Il Congresso ha rispecchiato fedelmente questa realtà. L'atmosfera di eccezionale entusiasmo che ha dominato nei lavori del congresso nazionale esprimeva appunto la fiducia nella unità e nella forza dei lavoratori e il calore e la passione che accompagnano la ripresa delle lotte agrarie. Il dibattito elevato e spregiudicato che ha avuto luogo a Cremona lo ha confermato.
Ciò che ha discusso il Congresso della Federbraccianti
Date queste premesse, il punto centrale del dibattito era naturale che fosse come è stato, quello della liquidazione degli errori di linea e di tattica che si sono manifestati nella pratica in questi anni concentrando lo sforzo di ricerca sui problemi dello sviluppo delle lotte per il lavoro e la terra unificando dialetticamente il movimento di «resistenza» con quello per la riforma agraria generale.
Le questioni che hanno avuto
maggiore rilievo sono stati gli imponibili di mnno d'opera, il collocamento, la
riforma dei contratti agrari e la riforma fondiaria generale. Animatissima la
discussione sulla riforma fondiaria generale (e anche su alcuni aspetti della
riforma contrattuale): nell'assemblea e nei corridoi.
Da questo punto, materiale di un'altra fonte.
-- ==== Sys2Proof/Tests/Slice0.lean ====
section
/-!
SUPPORT. Tests of the model against words and numbers that the spec gives, an ill-formed term for each check of `Instr.wf`, and for
each claim that has hypotheses a state and operands that meet them, clause by clause.
-/
namespace Sys2Proof.Tests
open Machine

-- The tests run one after another: each waits on the kernel, and a thread for each of them would fill the memory.
set_option Elab.async false

/-! ## States for tests -/

/-- The state after a command that runs. -/
def after (c : Instr) (s : State) : State :=
  match exec c s with
  | .next t => t
  | _ => s

/-- A package in READY. -/
def up : State := { State.reset with pkg := .ready }

/-- A package whose tread `t` is `x`, in RUN. -/
def running (t : Nat) (x : Tread) : State := { up with treads := [(t, { x with st := .run })] }

/-- Tread 0 in RUN with scalar registers s1 and s2. -/
def regs12 (a b : W32) : State := running 0 { Tread.init with sreg := [(1, a), (2, b)] }

/-- The tread with the highest number: flight 1183, row 15, column 16. -/
def lastTread : Nat := 7 * 2 ^ 17 + 147 * 2 ^ 9 + 15 * 2 ^ 5 + 16

/-- The package with an image loaded in partition 0, role 0 on flight 0. -/
def loadedWith (r : Rigging) : State :=
  { up with pkg := .service, rigs := [(0, { Rig.init with image := some r, live := true, place := [(0, 0)] })] }.set (partFld 0) 2

/-- A GANG entry (03 R85), a ROUTE entry within row 0 of role 0 (R89), and a KNOT entry of role 0 (R91). -/
def gangEntry (gf role shape slot : Nat) : Nat := gf + role * 2 ^ 11 + shape * 2 ^ 22 + slot * 2 ^ 25 + 0x7FF * 2 ^ 32
def routeEntry (srcCol srcPort dstCol dstQueue credits : Nat) : Nat :=
  srcCol * 2 ^ 15 + srcPort * 2 ^ 19 + dstCol * 2 ^ 36 + dstQueue * 2 ^ 40 + credits * 2 ^ 47
def knotRoute (srcCol srcPort knot credits : Nat) : Nat :=
  srcCol * 2 ^ 15 + srcPort * 2 ^ 19 + 2 ^ 42 + knot * 2 ^ 43 + credits * 2 ^ 47
def knotEntry (idx kind count dstCol tuple credits : Nat) : Nat :=
  idx * 2 ^ 11 + kind * 2 ^ 15 + count * 2 ^ 17 + dstCol * 2 ^ 41 + credits * 2 ^ 47 + tuple * 2 ^ 53

/-- An image with one stage in slot 0: a route from o0 of tread (0, 0) to q0 of tread (0, 1), and two knots of two sources each, one of
FP32 sums and one of integer sums, that deliver to treads (0, 4) and (0, 5). -/
def chanImage : Rigging :=
  ⟨0, [(0x01, [gangEntry 0 0 0 0]), (0x02, [routeEntry 0 0 1 0 4, knotRoute 0 1 0 1, knotRoute 1 1 0 1, knotRoute 2 1 1 1, knotRoute 3 1 1 1]),
    (0x03, [knotEntry 0 1 2 4 0 4, knotEntry 1 0 2 5 0 4])], []⟩

/-- That image loaded, with the channels' data given, and treads 0 to 5 in RUN. -/
def chans (d : Tbl ChanData) : State :=
  { loadedWith chanImage with chans := d, treads := (upFrom 0 6).map fun t => (t, { Tread.init with st := .run }) }

/-- A channel with a limit, a credit counter, words on their way, words that wait and credits on their way back. -/
def chanData (limit : Nat) (credit : Int) (wire queue : List W32) (back : Nat) : ChanData :=
  { ChanData.init with limit := limit, credit := credit, wire := wire, queue := queue, back := back }

/-! ## Well-formed commands: each check refuses a term just outside it -/

/-- Whether every command of a list is ill-formed. -/
def allIll (l : List Instr) : Bool := l.all fun c => !c.wf

theorem test_ill_formed_requesters : allIll [.registerWrite (.vf 8) 0 4 0, .rcRead (.core 8) 0 0, .rw1cWrite (.vf 9) 0 0 0,
    .committedStepRead (.vf 8) 0 4, .ucQuotaWrite (.core 8) 0 0 0, .evtEnable (.vf 8) 0 ⟨0, 8⟩] = true := by decide +kernel
theorem test_ill_formed_accesses : allIll [.registerWrite .pf 2 4 0, .registerWrite .pf 4 8 0, .registerWrite .pf 0 2 0, .rcRead .pf 1 0,
    .rw1cWrite .pf 3 0 0, .highWordLatchRead .pf 0 16, .committedStepRead .pf 0 2] = true := by decide +kernel
theorem test_ill_formed_partitions : allIll [.rigStart ⟨8, 1⟩, .rigAbort ⟨8, 2⟩, .stepStart 8, .snapPin 8 0, .partOffer 8 0,
    .wordDelivery (.route 8 0), .creditReturn (.knot 8 0), .knotContribution 8 0, .sparsePass1 8 0 []] = true := by decide +kernel
theorem test_ill_formed_flights : allIll [.retainEntry 1184, .retainExit 1184, .admissionToken [0, 1184], .thermalSample 0 [(1184, 0)],
    .loadStart 1184 [] (0, [], []), .fltPush .firmware 0 24 0, .tileStart ⟨0, 4⟩ (0, 0), .drainComplete ⟨1184, 0⟩ [] 0 0, .sbParity 0 32768,
    .routerParity 1184, .selfTestPhaseComplete 0 ⟨[], [1184]⟩ ⟨[], []⟩ false,
    .selfTestPhaseComplete 0 ⟨[], []⟩ ⟨[], [(1184, 0)]⟩ false] = true := by decide +kernel
theorem test_ill_formed_treads : allIll [.add (lastTread + 1) 0 0 0, .nop 17, .halt (148 * 2 ^ 9), .trap (2 ^ 20), .treadParity 0 true 4096,
    .macResidue 17, .illegalInstruction 17 0, .selfTestPhaseComplete 0 ⟨[17], []⟩ ⟨[], []⟩ false,
    .selfTestPhaseComplete 0 ⟨[], []⟩ ⟨[(0, 0, 16384, 0)], []⟩ false, .selfTestPhaseComplete 0 ⟨[], []⟩ ⟨[(0, 2, 0, 0)], []⟩ false] = true := by decide +kernel
theorem test_ill_formed_stages : allIll [.forwardAdmit 64, .landingPush 64, .ringPass 64, .updateGroup 64 [], .ingestPush 512 [],
    .landLimitWrite .pf 512 0, .chanLimitWrite 8 0, .chanHeadRead 8, .schedScaleWrite .pf 0 8 0] = true := by decide +kernel
theorem test_ill_formed_undercrofts : allIll [.vsqrt 16 0 0, .patrolRead 16 true 0 [], .rowRepair 16 0, .ucGatherPush (.core 0) 0 24 0,
    .ucConvPush (.core 0) 16 0 0, .sparsePass2 16 0 0 [], .keySweepLine 0 8 []] = true := by decide +kernel
theorem test_ill_formed_agents : allIll [.fabricRead (.flight 1184) 0 1 [], .fabricWrite (.sequencer 64) 0 [] [],
    .fabricAtomic (.core 8) 0 0 4 0 0 [], .fabricRead (.peer 18 0 0 0) 0 1 [], .fabricRead (.peer 0 8 0 0) 0 1 [],
    .fabricRead (.debug true) 0 1 [], .fabricRequestIssue .firmware 0 0 0 0 [], .fabricRequestIssue .firmware 4 0 0 0 []] = true := by
  decide +kernel
theorem test_ill_formed_ropes : allIll [.ropeSignalLock 18 0, .dataFlit 18 0 [] false 0 [], .dataFlit 0 0 [] false 0 [8], .trainFlit 0 0 [] ⟨false, 0, [8]⟩, .flitSend 0 9,
    .ropeVcLimitWrite 0 8 0, .landingEntry 0 8 [], .laserModuleRemove 6 0, .laserFailed 0 8 0, .ropeEnable 18 0] = true := by decide +kernel
theorem test_ill_formed_bundles : allIll [.dcpMsgFlit 144 0 [] false, .dcpReplayTmo 0 2, .dcpIdleFlit 0 2 [] false, .dieLinkFenced 144,
    .laneTest 0 [64] [], .laneTest 0 [] [64], .dlReset 0 0 3 []] = true := by decide +kernel
theorem test_ill_formed_host : allIll [.plcValidWrite 64 0, .hceNop 16 [], .hceDoorbell .pf 16 0, .eventRecordWrite 9, .d3hotEntry 9,
    .mbH2pWrite .pf 64 0, .hostLinkTrained 0 1 ⟨false, 8⟩, .hostLinkTrained 7 1 ⟨false, 8⟩, .hostLinkTrained 1 3 ⟨false, 8⟩, .doeDiscovery 9 0,
    .completionTimeout true 8, .completionTimeout false 16] = true := by decide +kernel
theorem test_ill_formed_others : allIll [.powerMeasurement 0 (List.replicate 14 0) 0, .converterFailed 0 13, .claim 9 0 0, .getVersion 9 [],
    .ideKm 0 0 9 0 [] [], .ideKm 0 0 0 3 [] [], .pldmGetSensor 0 7 0, .pldmGetSensor 0 4 6, .pldmGetSensor 0 6 8] = true := by
  decide +kernel
/-- A command that names no unit of the package stops. -/
theorem test_ill_formed_stops : (match exec (.nop 17) State.reset with | .fault f => some f | _ => none) = some .noSuchUnit := by
  decide +kernel
/-- The last unit of each kind is one. -/
theorem test_last_units : [Instr.rigStart ⟨7, 1⟩, .retainExit 1183, .halt lastTread, .forwardAdmit 63, .ingestPush 511 [], .vsqrt 15 7 7,
    .ropeTrainRetry 17, .dieLinkFenced 143, .hceNop 15 [], .eventRecordWrite 8, .mbH2pWrite .pf 63 0, .pldmGetSensor 0 6 7].all
    Instr.wf = true := by decide +kernel
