-- ==== Sys2Proof/Machine/StZoom.lean ====
section
/-! DEFINITION. The plain data of the zoom engine: chapter 6 of the spec. -/

namespace Sys2Proof.Machine

/-- A source block in one of the two staging areas of its channel (R200): the DPA at which the area begins,
whether the block has closed, and its sub-blocks by path × S + sub-block: those copied while it fills, the
input bitmap once it is closed (R201). The samples lie in the ZOOM_STAGING region. -/
structure ZSource where
  epoch : Nat
  chan : Nat
  chunk : Nat
  at_ : Nat
  closed : Bool
  subs : List Nat
deriving DecidableEq, Repr

/-- A value in the half-band chain: two binary32 components, and whether every source sample in
its span is present and at or after s_c (R205, R208). -/
structure ZVal where
  re : Nat
  im : Nat
  clean : Bool
deriving DecidableEq, Repr

/-- The filter state of one stage of one path: the index of the next input, and the inputs it still
needs, newest first (R202, R205). -/
structure ZStage where
  next : Int
  hist : List ZVal
deriving DecidableEq, Repr

/-- A requantised output (R207, R208). -/
structure ZOut where
  re : Int
  im : Int
  clean : Bool
deriving DecidableEq, Repr

/-- A completed zoom block in a block buffer (R209, R210): its number z, and the bytes of each
sub-block that is present by path × S + sub-block. -/
structure ZBlock where
  z : Nat
  win : Nat
  epoch : Nat
  chunk : Nat
  subs : Sparse (List Byte)
deriving DecidableEq, Repr

/-- A threshold detector (R216 to R219): the state as R218 codes it, the averages that the hold-off
still ignores, and the average that is being formed. -/
structure Det where
  state : Nat
  holdoff : Nat
  skipped : Bool
  /-- The integer sum (path detector) or the binary32 sum (beam detector). -/
  sum : Nat
  count : Nat
  bad : Bool
  /-- A beam detector's next average, counted from sample counter 0, once its window has started (R217). -/
  next : Option Nat
  /-- Detected values that wait for their average, by number: the value, and whether it spoils the average. -/
  vals : Sparse (Nat × Bool)
deriving DecidableEq, Repr

/-- A finished average on its way to its detector (R216, R217, R220): its last source sample, the window,
the kind of detector and its path or beam, and the record of the plan. -/
structure Avg where
  last : Nat
  w : Nat
  kind : Nat
  index : Nat
  skip : Bool
  value : Nat
  epoch : Nat
deriving DecidableEq, Repr

/-- A zoom window. -/
structure ZWin where
  /-- The plan record whose parameters the window runs under. -/
  epoch : Nat
  /-- The next chunk of the source channel to be streamed, and its sub-blocks already streamed. -/
  next : Nat
  pos : Nat
  /-- The source sample at which the filter state begins (R199). -/
  start : Nat
  /-- Filter state by path and stage; a path without an entry is as the restart left it. -/
  filt : List (List ZStage)
  /-- The index u of the first output in `outs`. -/
  base : Nat
  /-- Outputs of the zoom chunk that is being filled, by path, oldest first (R209). -/
  outs : List (List ZOut)
  /-- The block that waits for a die (R210). -/
  waiting : Option ZBlock
  /-- EVENT_NUMBER of the next record (R221). -/
  eventNumber : Nat
  /-- Detectors that differ from the restart, by path, or 8,192 + beam (R215). -/
  dets : Sparse Det
  /-- The commit whose blocks the beam detectors follow. -/
  beamCommit : Nat
  /-- Blocks lost since the last EV_ZOOM_LOST and the lowest k_z (R211, R225). -/
  lost : Nat
  lostLow : Nat
deriving DecidableEq, Repr

/-- The zoom engine. -/
structure ZoomS where
  sources : List ZSource
  /-- Averages that wait their turn (R220), in order. -/
  avgs : List Avg
  wins : RegFile ZWin 32
  /-- The number of the next zoom block (R210). -/
  blockNumber : Nat
  /-- Records that wait, oldest first, with the instant of production (R222, R249). -/
  records : List (Nat × List Byte)
  /-- Records in EVENTS packets that have not left. -/
  inPackets : Nat
  /-- Records lost since the last EV_THRESHOLD_LOST (R222). -/
  lost : Nat
  /-- The engine is out of service (R545). -/
  out : Bool
deriving DecidableEq, Repr

end Sys2Proof.Machine
end

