-- ==== Sys2Proof/Machine/AdmitOps.lean ====
section
/-! DEFINITION. Plan admission (chapter 9): the validity checks, the six budgets, shedding and the
admission report. All quantities are exact rational numbers. -/

namespace Sys2Proof.Machine

/-- A natural number as a rational. -/
def q (n : Nat) : Rat := (n : Rat)

/-- A sum of rationals. -/
def sumQ (l : List Rat) : Rat := l.foldl (· + ·) 0

/-- f_s in Hz. -/
def Plan.fs (p : Plan) : Rat := q p.rate.1 / q p.rate.2

/-- R_in in B/s. -/
def Plan.rIn (p : Plan) : Rat := q (p.n * p.c * p.beta) * p.fs

/-- R_in over the channel list before shedding, for the validity check. -/
def Plan.rInListed (p : Plan) : Rat := q (p.n * p.c0 * p.beta) * p.fs

/-- t_c in seconds. -/
def Plan.tc (p : Plan) : Rat := q p.t / p.fs

/-- The staged set as a plan (R279). -/
def stagedPlan (s : State) : Plan :=
  let cfg := s.pend.filter fun e => (keyItem e.1).desc.apply == 2
  let p : Plan := { id := 0, epoch := 0, commit := 0, sc := 0, cfg, channels := [], skipN := 0,
                    shed := 0, skew := 0, freshBanks := false, known := 0 }
  { p with channels := p.listed }

/-! ### Validity checks (R285) -/

/-- A power of two from 1,024 to 65,536 (R104). -/
def chunkLenOk (n t : Nat) : Bool := t ∈ [1024, 2048, 4096, 8192, 16384, 32768, 65536] && decide (n * t ≤ 2 ^ 27)

/-- Gb/s of a logical port in a port mode (R46). -/
def modeRate (mode : Nat) : Nat := if mode = 0 then 400 else if mode = 1 then 200 else 100

/-- The logical ports that a port mode provides (R46). -/
def modePorts (mode : Nat) : Nat := if mode = 0 then 1 else if mode = 1 then 2 else 4

/-- The ingress capacity in B/s (R286). -/
def Plan.ingressCap (p : Plan) : Rat :=
  sumQ ((List.range 128).map fun port =>
    let mode := p.par .ingressPortMode (port / 4) 0
    if bitAt (p.par0 .ingressPorts) port && decide (port % 4 < modePorts mode) then
      let o := [98, 118, 70].getD (p.par .ingressEncap port 0) 98 + 4 * p.par .ingressVlan port 0
      q (modeRate mode * 1000000000 * 8192) / q ((8192 + o) * 8)
    else 0)

/-- A threshold parameter of a window differs from its reset value. -/
def Plan.thrSet (p : Plan) (w : Nat) : Bool :=
  [Item.zoomThrPaths, .zoomThrBeams, .zoomThrAvgLog2, .zoomThrBeamAvgLog2, .zoomThrBeamAbsentMax,
    .zoomThrUpper, .zoomThrLower, .zoomThrHyst, .zoomThrHoldoff].any fun i =>
      p.par i w 0 != keyReset (itemKey i w 0)

/-- R198: a window names no channel of the list, or zoom.correlate or a threshold parameter is set
away from its reset value while no window runs (log entry 21). -/
def Plan.badWindow (p : Plan) : Bool :=
  (p.windows.any fun w => !p.listed.contains (p.par .zoomSourceChan w 0)) ||
    (p.windows.isEmpty && (List.range 32).any fun w => p.par .zoomCorrelate w 0 != 1 || p.thrSet w)

/-- The beams that a window's detectors watch. -/
def Plan.thrBeams (p : Plan) (w : Nat) : List Nat :=
  (List.range 128).filter fun b => bitAt (p.par .zoomThrBeams w 0) b

/-- R215, R218: a selected beam has no detected output, or LOWER > UPPER. -/
def Plan.badThreshold (p : Plan) : Bool :=
  p.windows.any fun w =>
    ((p.thrBeams w).any fun b => decide (p.beams ≤ b) || p.par .weirDetMode b 0 == 0) ||
      f32.lt (p.par .zoomThrUpper w 0) (p.par .zoomThrLower w 0)

/-- Σ Z_w in operations per second (R213). -/
def Plan.zoomLoad (p : Plan) : Rat :=
  sumQ (p.windows.map fun w =>
    q p.n * p.fs * (1 + sumQ ((List.range (p.stages w)).map fun i =>
      q (halfBandM (p.design w (i + 1)) + 1) / q (2 ^ (i + 1)))))
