/-- R459: a beat that reaches a window: applied where it selects exactly one slot that carries no
pending operation. -/
def windowBeat (m a : Nat) (data : List (Nat × Byte)) (s : State) : Bool × State :=
  let offs := data.map (·.1)
  let half := fun (h : Nat) => offs == (List.range 32).map (h + ·)
  let slot := if half 0 then some 0 else if half 32 then some 32 else none
  match slot with
  | none => (false, s)
  | some h => if windowPending (a + h) s then (false, s) else (true, writeWindow m (a + h) (data.map (·.2)) s)

/-- Writes of DRAM: a codeword that is written in part is read and keeps a marker that it held, one that is
written whole takes fresh check symbols (R435, R442). -/
def dramWrite (m : Nat) (data : List (Nat × Byte)) (s : State) : State :=
  let base := 0x10000000000
  let s1 := (startsOf 64 data).foldl (fun x b =>
    match locOf (b - base) x with
    | none => x
    | some l =>
      let off := l.2 / 64 * 64
      let taken := match weightAt (b - base) x with
        | some w => bankOpen m w.1 x
        | none => true
      if (bytesIn b 64 data).length ≠ 64 then readOutcome l.1 off (codewordEnd l.1 off [] x) x
      else if taken then setPoison l.1 off false x
      else x) s
  data.foldl (fun x e => setDram m (e.1 - base) e.2 x) s1

/-- Write the enabled bytes of a piece, by address, at its target; whether the target takes them all. -/
def targetWrite (m : Nat) (t : Target) (data : List (Nat × Byte)) (s : State) : Bool × State :=
  match t with
  | .regs => (true, (startsOf 4 data).foldl (fun x w => regWrite w (bytesIn w 4 data) x) s)
  | .sram => (true, data.foldl (fun x e => setSram e.1 e.2 x) s)
  | .bb => (true, data.foldl (fun x e => setBb e.1 e.2 x) s)
  | .sem =>
    (true, data.foldl (fun x e =>
      if e.1 % 8 = 4 ∧ e.1 < 0x102000200 then semGive (e.1 % 0x1000 / 8) e.2.toNat x else x) s)
  | .culvert _ => (false, s)
  | .tiles _ =>
    (startsOf 64 data).foldl (fun (acc : Bool × State) b =>
      let r := windowBeat m b (bytesIn b 64 data) acc.2
      (acc.1 && r.1, r.2)) (true, s)
  | .load n =>
    (true, setCore n (data.foldl (fun c e => setLoad c (e.1 % 0x40000) e.2) (core n s)) s)
  | .dram _ => (true, dramWrite m data s)

/-! ### Errors (R464, R467, R468) -/

/-- A piece answered DECODE. -/
def decodeError (m a : Nat) (s : State) : State :=
  let x := master m s
  fire .canalDecode (count .decodeErrors m 1
    (setMaster m { x with decode := true, errAddr := some (x.errAddr.getD a) } s))

/-- Beats or completions answered DATA_ERR. -/
def dataError (m n : Nat) (s : State) : State :=
  if n = 0 then s else count .dataErrors m n (setMaster m { master m s with dataErr := true } s)

/-! ### Whole pieces -/

/-- R442: the outcomes of reading `n` codewords of DRAM, of which `marked` hold the marker, `bad` are
uncorrectable and the first `corrected` others are corrected. -/
def dramFinds (dpa n : Nat) (marked bad : List Nat) (corrected : Nat) (s : State) : State :=
  let fine := ((List.range n).filter fun k => !(marked.contains k || bad.contains k)).take corrected
  (List.range n).foldl (fun x k =>
    let e : ReadEnd :=
      if marked.contains k then .poison
      else if bad.contains k then .uncorrectable
      else if fine.contains k then .corrected
      else .clean
    match locOf (dpa / 64 * 64 + 64 * k) x with
    | some l => readOutcome l.1 (l.2 / 64 * 64) e x
    | none => x) s

/-- What a target does about words that its code finds in a read of `n` beats: the culvert's sub-blocks
(R84), the SRAM of a sluice core (R311), the codewords of DRAM (R442). -/
def targetFinds (t : Target) (a n : Nat) (marked bad : List Nat) (corrected : Nat) (s : State) : State :=
  match t with
  | .dram dpa => dramFinds dpa n marked bad corrected s
  | .culvert d => culvertFinds d (a % 0x10000000) bad corrected s
  | .load n =>
    let s1 := count .sramCorr n corrected s
    if bad.isEmpty then s1 else trapCore n 6 s1
  | _ => s

/-- The beats that a piece touches. -/
def pieceBeats (a len : Nat) : Nat := (a + len + 63) / 64 - a / 64

/-- A read piece reaches its target: the bytes, the status. `bad` names beats with an uncorrectable word
beyond those that the state holds as poisoned, `corrected` counts words that the target's code corrects. -/
def pieceRead (m a len : Nat) (bad : List Nat) (corrected : Nat) (s : State) : List Byte × CanalStatus × State :=
  match targetOf a with
  | none => (List.replicate len 0, .decode, decodeError m a s)
  | some t =>
    if !decodes m false a s then (List.replicate len 0, .decode, decodeError m a s)
    else
      let (l, beats, s1) := targetRead t a len s
      let n := (beats ++ bad).eraseDups.length
      (l, if n = 0 then .okay else .dataErr,
        dataError m n (targetFinds t a (pieceBeats a len) beats bad corrected s1))

/-- A write piece reaches its target. -/
def pieceWrite (m a : Nat) (data : List (Nat × Byte)) (s : State) : CanalStatus × State :=
  match targetOf a with
  | none => (.decode, decodeError m a s)
  | some t =>
    if !decodes m true a s then (.decode, decodeError m a s)
    else
      let (whole, s1) := targetWrite m t data s
      if whole then (.okay, s1) else (.decode, decodeError m a s1)

/-- The pieces of a range: it is cut at every 1 KiB boundary (R461). -/
def cutRange : Nat → Nat → Nat → List (Nat × Nat)
  | 0, _, _ => []
  | n + 1, a, len =>
    if len = 0 then []
    else
      let k := min len (1024 - a % 1024)
      (a, k) :: cutRange n (a + k) (len - k)

/-- A piece's target has not responded for 1 ms (R464): so many beats or completions are DATA_ERR. -/
def pieceSilent (m n : Nat) (s : State) : State := fire .canalTimeout (dataError m n s)

/-- A master reads a range, piece by piece; culvert words that were corrected count at the first piece. -/
def rangeRead (m a len : Nat) (r : MoveIn) (s : State) : List Byte × CanalStatus × State :=
  ((cutRange (len / 1024 + 2) a len).zipIdx).foldl (fun (acc : List Byte × CanalStatus × State) p =>
    let s0 := count .pieces m 1 acc.2.2
    if r.silent.contains p.2 then
      (acc.1 ++ List.replicate p.1.2 0, .dataErr, pieceSilent m (pieceBeats p.1.1 p.1.2) s0)
    else
      let lo := p.1.1 / 64 - a / 64
      let bad := (r.bad.filter fun b => decide (lo ≤ b) && decide (b < lo + pieceBeats p.1.1 p.1.2)).map (· - lo)
      let (l, st, s1) := pieceRead m p.1.1 p.1.2 bad (if p.2 = 0 then r.corrected else 0) s0
      (acc.1 ++ l, acc.2.1.worse st, s1)) ([], .okay, s)

/-- A master writes a range, piece by piece. -/
def rangeWrite (m a : Nat) (bytes : List Byte) (r : MoveIn) (s : State) : CanalStatus × State :=
  ((cutRange (bytes.length / 1024 + 2) a bytes.length).zipIdx).foldl (fun (acc : CanalStatus × State) p =>
    let s0 := count .pieces m 1 acc.2
    if r.silent.contains p.2 then (.dataErr, pieceSilent m 1 s0)
    else
      let data := ((slice bytes (p.1.1 - a) p.1.2).zipIdx).map fun (b, i) => (p.1.1 + i, b)
      let (st, s1) := pieceWrite m p.1.1 data s0
      (acc.1.worse st, s1)) (.okay, s)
Discussione che non è
stata conclusa, ma aperta ad un livello più alto ed oggi si rinnova in mille e
mille paesi.
Era naturale che così fosse, dato che per alcuni anni l'obiettivo della riforma fondiaria generale era stato spesso collocato fra i temi di una generica propaganda e bisognava riproporlo invece come un obiettivo reale e concreto della lotta e del movimento popolare, come un obiettivo di oggi e non dell'avvenire più o meno lontano. I capisaldi di questo obiettivo sono stati ribaditi: limite generale e permanente (massimo 100 Ha) della proprietà fondiaria e redistribuzione in forme individuali o associate della terra eccedente il limite ai contadini senza terra e con poca terra; distruzione del latifondo e limitazione della proprietà capitalistica, quindi, nelle forme che sono obiettivamente necessarie e possibili in relazione allo sviluppo della coscienza dei lavoratori e allo sviluppo dei tipi di conduzione della terra e dei mezzi tecnici di produzione: (del possesso individuale, alle forme semplici di cooperazione fra i lavoratori, dalle forme di conduzione associate al capitale d'impresa privato, alle cooperative di conduzione collettiva delle terre.
Aperta è invece la
discussione sulle forme di sviluppo della lotta e sulle vie concrete da seguire
nei diversi territori e nelle diverse condizioni di ambiente economico e
sociale. II Congresso della Cgil sarà una occasione importante per trarre un
primo bilancio della nuova fase del dibattito aperto al nostro Congresso.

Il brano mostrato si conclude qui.